A taste of growing Chinese commodity demand as it emerges from lockdowns was provided in comments from a senior Rio Tinto executive, Chris Salisbury, who said yesterday that a worrying rise in steel stockpiles in China had started to recede, a trend which should boost demand for iron ore.

Macquarie Bank added to the improving mood by noting that dividends from the big iron ore miners would be protected by the stronger-than-expected price.

ANZ Bank echoed Macquarie’s view in a report which said bulk commodities, such as iron ore, coal and manganese, appeared to be “relatively resilient as China recovers from the coronavirus pandemic and stimulus spending lifts demand”.

Gold, despite erratic price moves this week, continues to trend up, dragging silver, its sister metal, higher.

Of the two leading precious metals, silver has been the star over the past two weeks, rising from a 10-year low of $US12 an ounce in mid-March to reach $US15/oz, up 25% in less than a month, though still short of the $US18/oz earlier this year.

Specialty silver stock, Silver Mines, enjoyed the rising price for its primary metal, adding 1c to 8c after rushing out an update on its Bowdens project in NSW.

The silver price could be one of the more interesting metals to watch over the rest of 2020 because it has moved well beyond its long-term relationship with gold.

Last year, the gold-to-silver ratio was around 85 (85 ounces of silver equated to an ounce of gold).
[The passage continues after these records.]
-- ==== Sys2Proof/Laws/KeepsSecurity.lean ====
section
/-! SUPPORT. What Laws/Keeps.lean says, of the security unit, table ports, pairing and links. -/
namespace Sys2Proof.Machine

/-! ## Machine/Security.lean -/

theorem keeps_serviceWork {a s : State} {x1} {x2} (h : Keeps a s) : Keeps a (serviceWork s x1 x2) := by
  unfold serviceWork
  exact keeps_update h

theorem keeps_entropySeed {a s : State} (h : Keeps a s) : Keeps a (entropySeed s).2 := by
  unfold entropySeed
  extract_lets +onlyGivenNames v0
  have h1 : ∀ s, Keeps a s → Keeps a (v0 s).2 := by
    intro s h1'
    unfold v0
    exact keeps_drawBytes h1'
  clear_value v0
  extract_lets +onlyGivenNames v2
  clear_value v2
  split
  · rename_i x3 x4 x5 e6
    have h7 := keeps_snd e6 (h1 _ h)
    split
    · rename_i x8 x9 x10 e11
      have h12 := keeps_snd e11 (h1 _ h7)
      split
      · rename_i x13 x14 x15 e16
        have h17 := keeps_snd e16 (h1 _ h12)
        exact h17

theorem keeps_drbgSeed {a s : State} {x1} (h : Keeps a s) : Keeps a (drbgSeed s x1) := by
  unfold drbgSeed
  split
  · rename_i x0 x1 x2 e3
    have h4 := keeps_snd e3 (keeps_entropySeed h)
    extract_lets +onlyGivenNames v5
    clear_value v5
    extract_lets +onlyGivenNames v6
    clear_value v6
    exact keeps_update h4

theorem keeps_drbgRequest {a s : State} {x1} {x2} (h : Keeps a s) : Keeps a (drbgRequest s x1 x2).2 := by
  unfold drbgRequest
  extract_lets +onlyGivenNames v0
  have h1 : Keeps a v0 := keeps_ite (keeps_drbgSeed h) h
  clear_value v0
  extract_lets +onlyGivenNames v2
  clear_value v2
  extract_lets +onlyGivenNames v3
  clear_value v3
  extract_lets +onlyGivenNames v4
  clear_value v4
  dsimp -zeta only
  exact keeps_update h1

theorem keeps_keyLoad {a s : State} {x1} {x2} {x3} {x4} (h : Keeps a s) : Keeps a (keyLoad s x1 x2 x3 x4) := by
  unfold keyLoad
  extract_lets +onlyGivenNames v0
  clear_value v0
  exact keeps_update h

theorem keeps_keyParity {a s : State} {x1} (h : Keeps a s) : Keeps a (keyParity s x1) := by
  unfold keyParity
  extract_lets +onlyGivenNames v0
  clear_value v0
  extract_lets +onlyGivenNames v1
  have h2 : Keeps a v1 := keeps_incSat (keeps_update h)
  clear_value v1
  split
  · rename_i x3 x4 x5 e6
    have h7 := keeps_snd e6 (keeps_classFault h2)
    extract_lets +onlyGivenNames v8
    have h9 : Keeps a v8 := keeps_raiseRec h7
    clear_value v8
    refine keeps_ite ?_ ?_
    · exact keeps_retire (keeps_update h9)
    · split
      · split
        · exact keeps_serviceWork (keeps_keyLoad h9)
        · exact h9
      · exact h9

theorem keeps_putFv {a s : State} {x1} {x2} {x3} {x4} (h : Keeps a s) : Keeps a (putFv s x1 x2 x3 x4) := by
  unfold putFv
  exact keeps_tPut h

theorem keeps_setFv {a s : State} {x1} {x2} {x3} (h : Keeps a s) : Keeps a (setFv s x1 x2 x3) := by
  unfold setFv
  extract_lets +onlyGivenNames v0
  clear_value v0
  extract_lets +onlyGivenNames v1
  have h2 : Keeps a v1 := keeps_mirrorOut (keeps_putFv h)
  clear_value v1
  extract_lets +onlyGivenNames v3
  clear_value v3
  exact keeps_ite (keeps_update h2) h2

theorem keeps_saveFv {a s : State} {x1} (h : Keeps a s) : Keeps a (saveFv s x1) := by
  unfold saveFv
  split
  · extract_lets +onlyGivenNames v0
    clear_value v0
    exact keeps_ite (keeps_update h) h
  · exact h

theorem keeps_secFail {a s : State} {x1} {x2} (h : Keeps a s) : Keeps a (secFail s x1 x2) := by
  unfold secFail
  extract_lets +onlyGivenNames v0
  have h1 : Keeps a v0 := keeps_incSat h
  clear_value v0
  exact keeps_ite h1 (keeps_wr h1)

theorem keeps_laneBusy {a s : State} {x1} (h : Keeps a s) : Keeps a (laneBusy s x1) := by
  unfold laneBusy
  exact keeps_putBit h

theorem keeps_laneTake {a s t : State} {y} {x1} {x2} (e : laneTake s x1 x2 = some (y, t)) (h : Keeps a s) : Keeps a t := by
  unfold laneTake at e
  split at e
  · extract_lets +onlyGivenNames s1 at e
    have h1 : Keeps a s1 := keeps_laneBusy (keeps_update h)
    clear_value s1
    cases e
    exact keeps_ite h1 (keeps_handled h1)
  · cases e

theorem keeps_laneVoid {a s : State} {x1} (h : Keeps a s) : Keeps a (laneVoid s x1) := by
  unfold laneVoid
  refine keeps_ite ?_ ?_
  · exact keeps_update h
  · extract_lets +onlyGivenNames v0
    have h1 : Keeps a v0 := keeps_reseqVoid h
    clear_value v0
    split
    · exact keeps_ite (keeps_flightOver h1) (keeps_freeIfDone h1)
    · exact h1

theorem keeps_laneRelease {a s : State} {x1} {x2} {x3} (h : Keeps a s) : Keeps a (laneRelease s x1 x2 x3) := by
  unfold laneRelease
  extract_lets +onlyGivenNames v0
  clear_value v0
  extract_lets +onlyGivenNames v1
  have h2 : Keeps a v1 := keeps_reseqArrive h
  clear_value v1
  split
  · exact keeps_ite (keeps_afterPlacing h2) h2
  · exact h2

theorem keeps_maskSeed {a s : State} {x1} (h : Keeps a s) : Keeps a (maskSeed s x1) := by
  unfold maskSeed
  refine keeps_ite ?_ ?_
  · split
    · rename_i x0 x1 x2 e3
      have h4 := keeps_snd e3 (keeps_drbgRequest h)
      exact keeps_serviceWork (keeps_update h4)
  · extract_lets +onlyGivenNames v5
    clear_value v5
    exact keeps_update h

theorem keeps_laneBlocks {a s : State} {x1} {x2} (h : Keeps a s) : Keeps a (laneBlocks s x1 x2) := by
  unfold laneBlocks
  extract_lets +onlyGivenNames v0
  have h1 : Keeps a v0 := keeps_addStat h
  clear_value v0
  split
  · extract_lets +onlyGivenNames v2
    have h3 : Keeps a v2 := keeps_update h1
    clear_value v2
    exact keeps_ite (keeps_maskSeed h3) h3
  · exact h1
Today, the ratio is 110 – indicating that either the gold price should fall or silver should continue rising, which is the more likely event.

Gold might also start to show the benefits of a widely-anticipated return of inflation as a price driver, potentially reaching an annualised 10% next year as the effects of massive government stimulus programs flow into the broad measure of money.
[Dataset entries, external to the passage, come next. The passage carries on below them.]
theorem keeps_registerParity {a s : State} {x1} {x2} {x3} (h : Keeps a s) : Keeps a (registerParity s x1 x2 x3) := by
  unfold registerParity
  extract_lets +onlyGivenNames v0
  clear_value v0
  refine keeps_ite ?_ ?_
  · exact keeps_countAt (keeps_wr (keeps_update h))
  · extract_lets +onlyGivenNames v1
    clear_value v1
    extract_lets +onlyGivenNames v2
    clear_value v2
    extract_lets +onlyGivenNames v3
    have h4 : Keeps a v3 := keeps_modeParity (keeps_wr h)
    clear_value v3
    extract_lets +onlyGivenNames v5
    have h6 : Keeps a v5 := keeps_countAt h4
    clear_value v5
    exact keeps_regWritten h6

theorem keeps_poisonItem {a s : State} {x1} (h : Keeps a s) : Keeps a (poisonItem s x1) := by
  unfold poisonItem
  extract_lets +onlyGivenNames v0
  have h1 : ∀ y0, Keeps a (v0 y0) := by
    intro y0
    unfold v0
    exact keeps_putFrame h
  clear_value v0
  split
  · split
    · exact h1 _
    · exact h
  · split
    · exact keeps_update h
    · exact h
  · exact h

theorem keeps_furrowParity {a s : State} {x1} (h : Keeps a s) : Keeps a (furrowParity s x1) := by
  unfold furrowParity
  extract_lets +onlyGivenNames v0
  clear_value v0
  refine keeps_ite ?_ ?_
  · exact h
  · extract_lets +onlyGivenNames v1
    clear_value v1
    extract_lets +onlyGivenNames v2
    have h3 : Keeps a v2 := keeps_poisonItem (keeps_ite (keeps_putFur h) h)
    clear_value v2
    extract_lets +onlyGivenNames v4
    have h5 : Keeps a v4 := by
      unfold v4
      split
      · exact keeps_incSat (keeps_setBit h3)
      · exact h3
    clear_value v4
    exact keeps_countFault h5

theorem keeps_plotParity {a s : State} {x1} {x2} (h : Keeps a s) : Keeps a (plotParity s x1 x2) := by
  unfold plotParity
  extract_lets +onlyGivenNames v0
  clear_value v0
  extract_lets +onlyGivenNames v1
  have h2 : Keeps a v1 := keeps_wr (keeps_incSat h)
  clear_value v1
  refine keeps_raiseRec (keeps_stores h2 (fun w => ⟨w.1, w.2.1, w.2.2.1, w.2.2.2.1, mapRising_map w.2.2.2.2 fun e => ?_⟩)
    rfl rfl rfl rfl rfl rfl rfl)
  split <;> rfl

theorem keeps_harrowJudge {a s : State} {x1} {x2} {x3} {x4} {x5} {x6} (h : Keeps a s) :
    Keeps a (harrowJudge s x1 x2 x3 x4 x5 x6) := by
  unfold harrowJudge
  refine keeps_ite ?_ ?_
  · split
    · exact keeps_ite (keeps_bridgeParity h) h
    · exact keeps_ite (keeps_gateParity h) h
    · exact keeps_ite (keeps_polParity h) h
    · exact keeps_judge h
  · refine keeps_ite ?_ ?_
    · split
      · exact keeps_ite (keeps_stateParity h) h
      · exact keeps_ite (keeps_stateParity h) h
      · exact keeps_judge h
    · split
      · exact keeps_ite (keeps_putFv h) h
      · exact keeps_ite (keeps_putPn h) h
      · exact keeps_judge h

theorem keeps_laneParity {a s : State} {x1} (h : Keeps a s) : Keeps a (laneParity s x1) := by
  unfold laneParity
  split
  · rename_i x0 x1 x2 e3
    have h4 := keeps_laneTake e3 h
    exact keeps_laneFault h4
  · extract_lets +onlyGivenNames v5
    clear_value v5
    extract_lets +onlyGivenNames v6
    have h7 : Keeps a v6 := keeps_setBit (keeps_incSat h)
    clear_value v6
    exact keeps_raiseRec (keeps_update h7)

theorem keeps_canMemory {a s : State} {x1} {x2} {x3} (h : Keeps a s) : Keeps a (canMemory s x1 x2 x3) := by
  unfold canMemory
  extract_lets +onlyGivenNames v0
  clear_value v0
  exact keeps_countFault (keeps_ite (keeps_objParity h) h)

theorem keeps_cellStall {a s : State} {x1} (h : Keeps a s) : Keeps a (cellStall s x1) := by
  unfold cellStall
  extract_lets +onlyGivenNames v0
  clear_value v0
  split
  · rename_i x1 x2 x3 e4
    have h5 := keeps_snd e4 (keeps_classFault h)
    extract_lets +onlyGivenNames v6
    have h7 : Keeps a v6 := keeps_raiseRec h5
    clear_value v6
    extract_lets +onlyGivenNames v8
    have h9 : Keeps a v8 := keeps_update h7
    clear_value v8
    refine keeps_ite ?_ ?_
    · exact keeps_remedy h9
    · extract_lets +onlyGivenNames v10
      have h11 : Keeps a v10 := keeps_restartPage h9
      clear_value v10
      exact keeps_update h11

theorem keeps_stalled1ms {a s : State} {x1} (h : Keeps a s) : Keeps a (stalled1ms s x1) := by
  unfold stalled1ms
  refine keeps_ite ?_ ?_
  · exact keeps_cellStall h
  · extract_lets +onlyGivenNames v0
    have h1 : Keeps a v0 := keeps_ite (keeps_setBit h) h
    clear_value v0
    extract_lets +onlyGivenNames v2
    have h3 : Keeps a v2 := keeps_countFault h1
    clear_value v2
    exact keeps_refreshHealth (keeps_update h3)

theorem keeps_crossing {a s : State} {x1} {x2} (h : Keeps a s) : Keeps a (crossing s x1 x2) := by
  unfold crossing
  extract_lets +onlyGivenNames v0
  clear_value v0
  extract_lets +onlyGivenNames v1
  clear_value v1
  extract_lets +onlyGivenNames v2
  have h3 : Keeps a v2 := by
    unfold v2
    split
    · exact keeps_ite (keeps_canTxError h) (keeps_ite (keeps_furRewind h) h)
    · exact keeps_linCross h
    · refine keeps_ite ?_ ?_
      · exact keeps_ethFails h
      · split
        · exact keeps_rewindFrame (keeps_macRewind h)
        · exact keeps_ite (keeps_macsecOver h) h
    · exact keeps_ite h (keeps_putFur h)
    · split
      · exact keeps_ite (keeps_flightOver h) h
      · exact h
    · exact keeps_ite (keeps_linkAborts h) (keeps_linkFails h)
    · exact h
  clear_value v2
  exact keeps_countFault h3

theorem keeps_takeCrossings {a s : State} (h : Keeps a s) : Keeps a (takeCrossings s) := by
  unfold takeCrossings
  exact keeps_forEach (keeps_update h) fun s0 _ h1 => keeps_countFault h1

theorem keeps_takeFault {a s : State} {x1} {x2} {x3} {x4} {x5} (h : Keeps a s) :
    Keeps a (takeFault s x1 x2 x3 x4 x5) := by
  unfold takeFault
  extract_lets +onlyGivenNames v0
  clear_value v0
  extract_lets +onlyGivenNames v1
  have h2 : Keeps a v1 := keeps_ite (keeps_setBit h) h
  clear_value v1
  split
  · exact keeps_registerParity h2
  · exact keeps_furrowParity h2
  · exact keeps_ite (keeps_plotParity h2) (keeps_countFault h2)
  · exact keeps_ite (keeps_harrowJudge h2) (keeps_countFault h2)
  · exact keeps_ite (keeps_ite h2 (keeps_quarantine h2)) (keeps_countFault h2)
  · exact keeps_ite (keeps_slotParity h2) (keeps_countFault h2)
  · exact keeps_crossing h2
  · exact keeps_stalled1ms h2
  · exact keeps_ite (keeps_laneParity h2) (keeps_countFault h2)
  · exact keeps_ite (keeps_cvFault h2) (keeps_countFault h2)
  · exact keeps_ite (keeps_entropyFail h2) (keeps_countFault h2)
  · exact keeps_ite (keeps_keyParity h2) (keeps_countFault h2)
  · exact keeps_ite (keeps_canMemory h2) (keeps_countFault h2)
  · exact keeps_countFault h2

theorem keeps_testEnd {a s : State} {x1} {x2} {x3} (h : Keeps a s) : Keeps a (testEnd s x1 x2 x3) := by
  unfold testEnd
  refine keeps_ite ?_ ?_
  · exact h
  · split
    · exact keeps_ite h (keeps_rowTested h)
    · exact keeps_laneTested h
    · exact keeps_ite (keeps_entropyStarted h) (keeps_entropyFail h)
    · exact h

theorem keeps_trxReport {a s : State} {x1} {x2} {x3} {x4} {x5} (h : Keeps a s) :
    Keeps a (trxReport s x1 x2 x3 x4 x5) := by
  unfold trxReport
  refine keeps_ite ?_ ?_
  · extract_lets +onlyGivenNames v0
    clear_value v0
    extract_lets +onlyGivenNames v1
    clear_value v1
    extract_lets +onlyGivenNames v2
    have h3 : Keeps a v2 := keeps_setFld h
    clear_value v2
    extract_lets +onlyGivenNames v4
    have h5 : Keeps a v4 := keeps_putBit (keeps_putBit h3)
    clear_value v4
    extract_lets +onlyGivenNames v6
    clear_value v6
    extract_lets +onlyGivenNames v7
    have h8 : Keeps a v7 := keeps_ite (keeps_setBit h5) h5
    clear_value v7
    extract_lets +onlyGivenNames v9
    have h10 : Keeps a v9 := keeps_ite (keeps_raisePlain h8) h8
    clear_value v9
    extract_lets +onlyGivenNames v11
    have h12 : Keeps a v11 := keeps_ite (keeps_countFault h10) h10
    clear_value v11
    exact keeps_ite (keeps_countFault h12) h12
  · refine keeps_ite ?_ ?_
    · extract_lets +onlyGivenNames v13
      clear_value v13
      extract_lets +onlyGivenNames v14
      clear_value v14
      extract_lets +onlyGivenNames v15
      have h16 : Keeps a v15 := keeps_putBit (keeps_putBit h)
      clear_value v15
      extract_lets +onlyGivenNames v17
      clear_value v17
      extract_lets +onlyGivenNames v18
      have h19 : Keeps a v18 := keeps_ite (keeps_setBit h16) h16
      clear_value v18
      exact keeps_ite (keeps_countFault h19) h19
    · exact h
An academic report co-authored by a leading London economist (and former Bank of England adviser) Charles Goodhart said that a high level of long-running inflation seemed a certainty because the latest burst of stimulus spending is taking the form of direct hand-outs to industry and consumers whereas post-GFC stimulus flowed largely into bank reserves and never hit the real economy.

This time, and you’ve all heard this before, it should be different with the return of inflation (rising real prices) in 2021 expected to mark a significant economic turning point, effectively ending a 40-year period of deflation (falling real prices).

If that theory is correct then gold is poised to deliver several strong years, as it did in the 1970s and early 80s after a painful period of very high inflation flowing off a series of oil-price shocks.

Overall, the short week saw a respectable upward trend, but with signs of confidence fading as the four-day Easter holiday got closer and investors put a padlock on their wallets.

News events and market moves of interest included:

  • Mineral Commodities made a rare appearance in the headlines after reporting that its Tormin titanium sands project in South Africa had the potential to be a world-class resource, a comment which saw the stock add 4c to 24c.

 

  • Kingston Resources continued to attract attention as work progresses at its Ewatinona pit on the PNG island is Misima with trenching revealing 22 metres at 3.9 grams of gold a tonne, and 44m at 1.18g/t. On the market, Kingston put on 2c to 14c.

 

  • Swick Mining said its drilling business had not been affected by coronavirus lockdowns which would enable to company to maintain dividend payments while also launching a share buy-back program, moves which lifted the stock by 2c to 12c.

 

  • Blackstone Minerals added 2c to 14c after reporting the successful raising of $6.8 million via a share placement at 17c with the new funds to be applied to its acquisition of a nickel and platinum group metals project in Vietnam.

 

  • Lotus Resources was in the news for a second week with an announcement that it had identified high-grade rare earths at its Kayelekera uranium mine in Malawi. On the market, Lotus rose by 1c to 4.6c. It was trading at 2c two weeks ago, and

 

  • Tribune Resources rose by 50c to $5.47 after the release of an enthusiastic report by RM Research which described the 36%-owned East Kundana gold project in WA as a cash cow. RM reckons the stock has a price target of $12.56.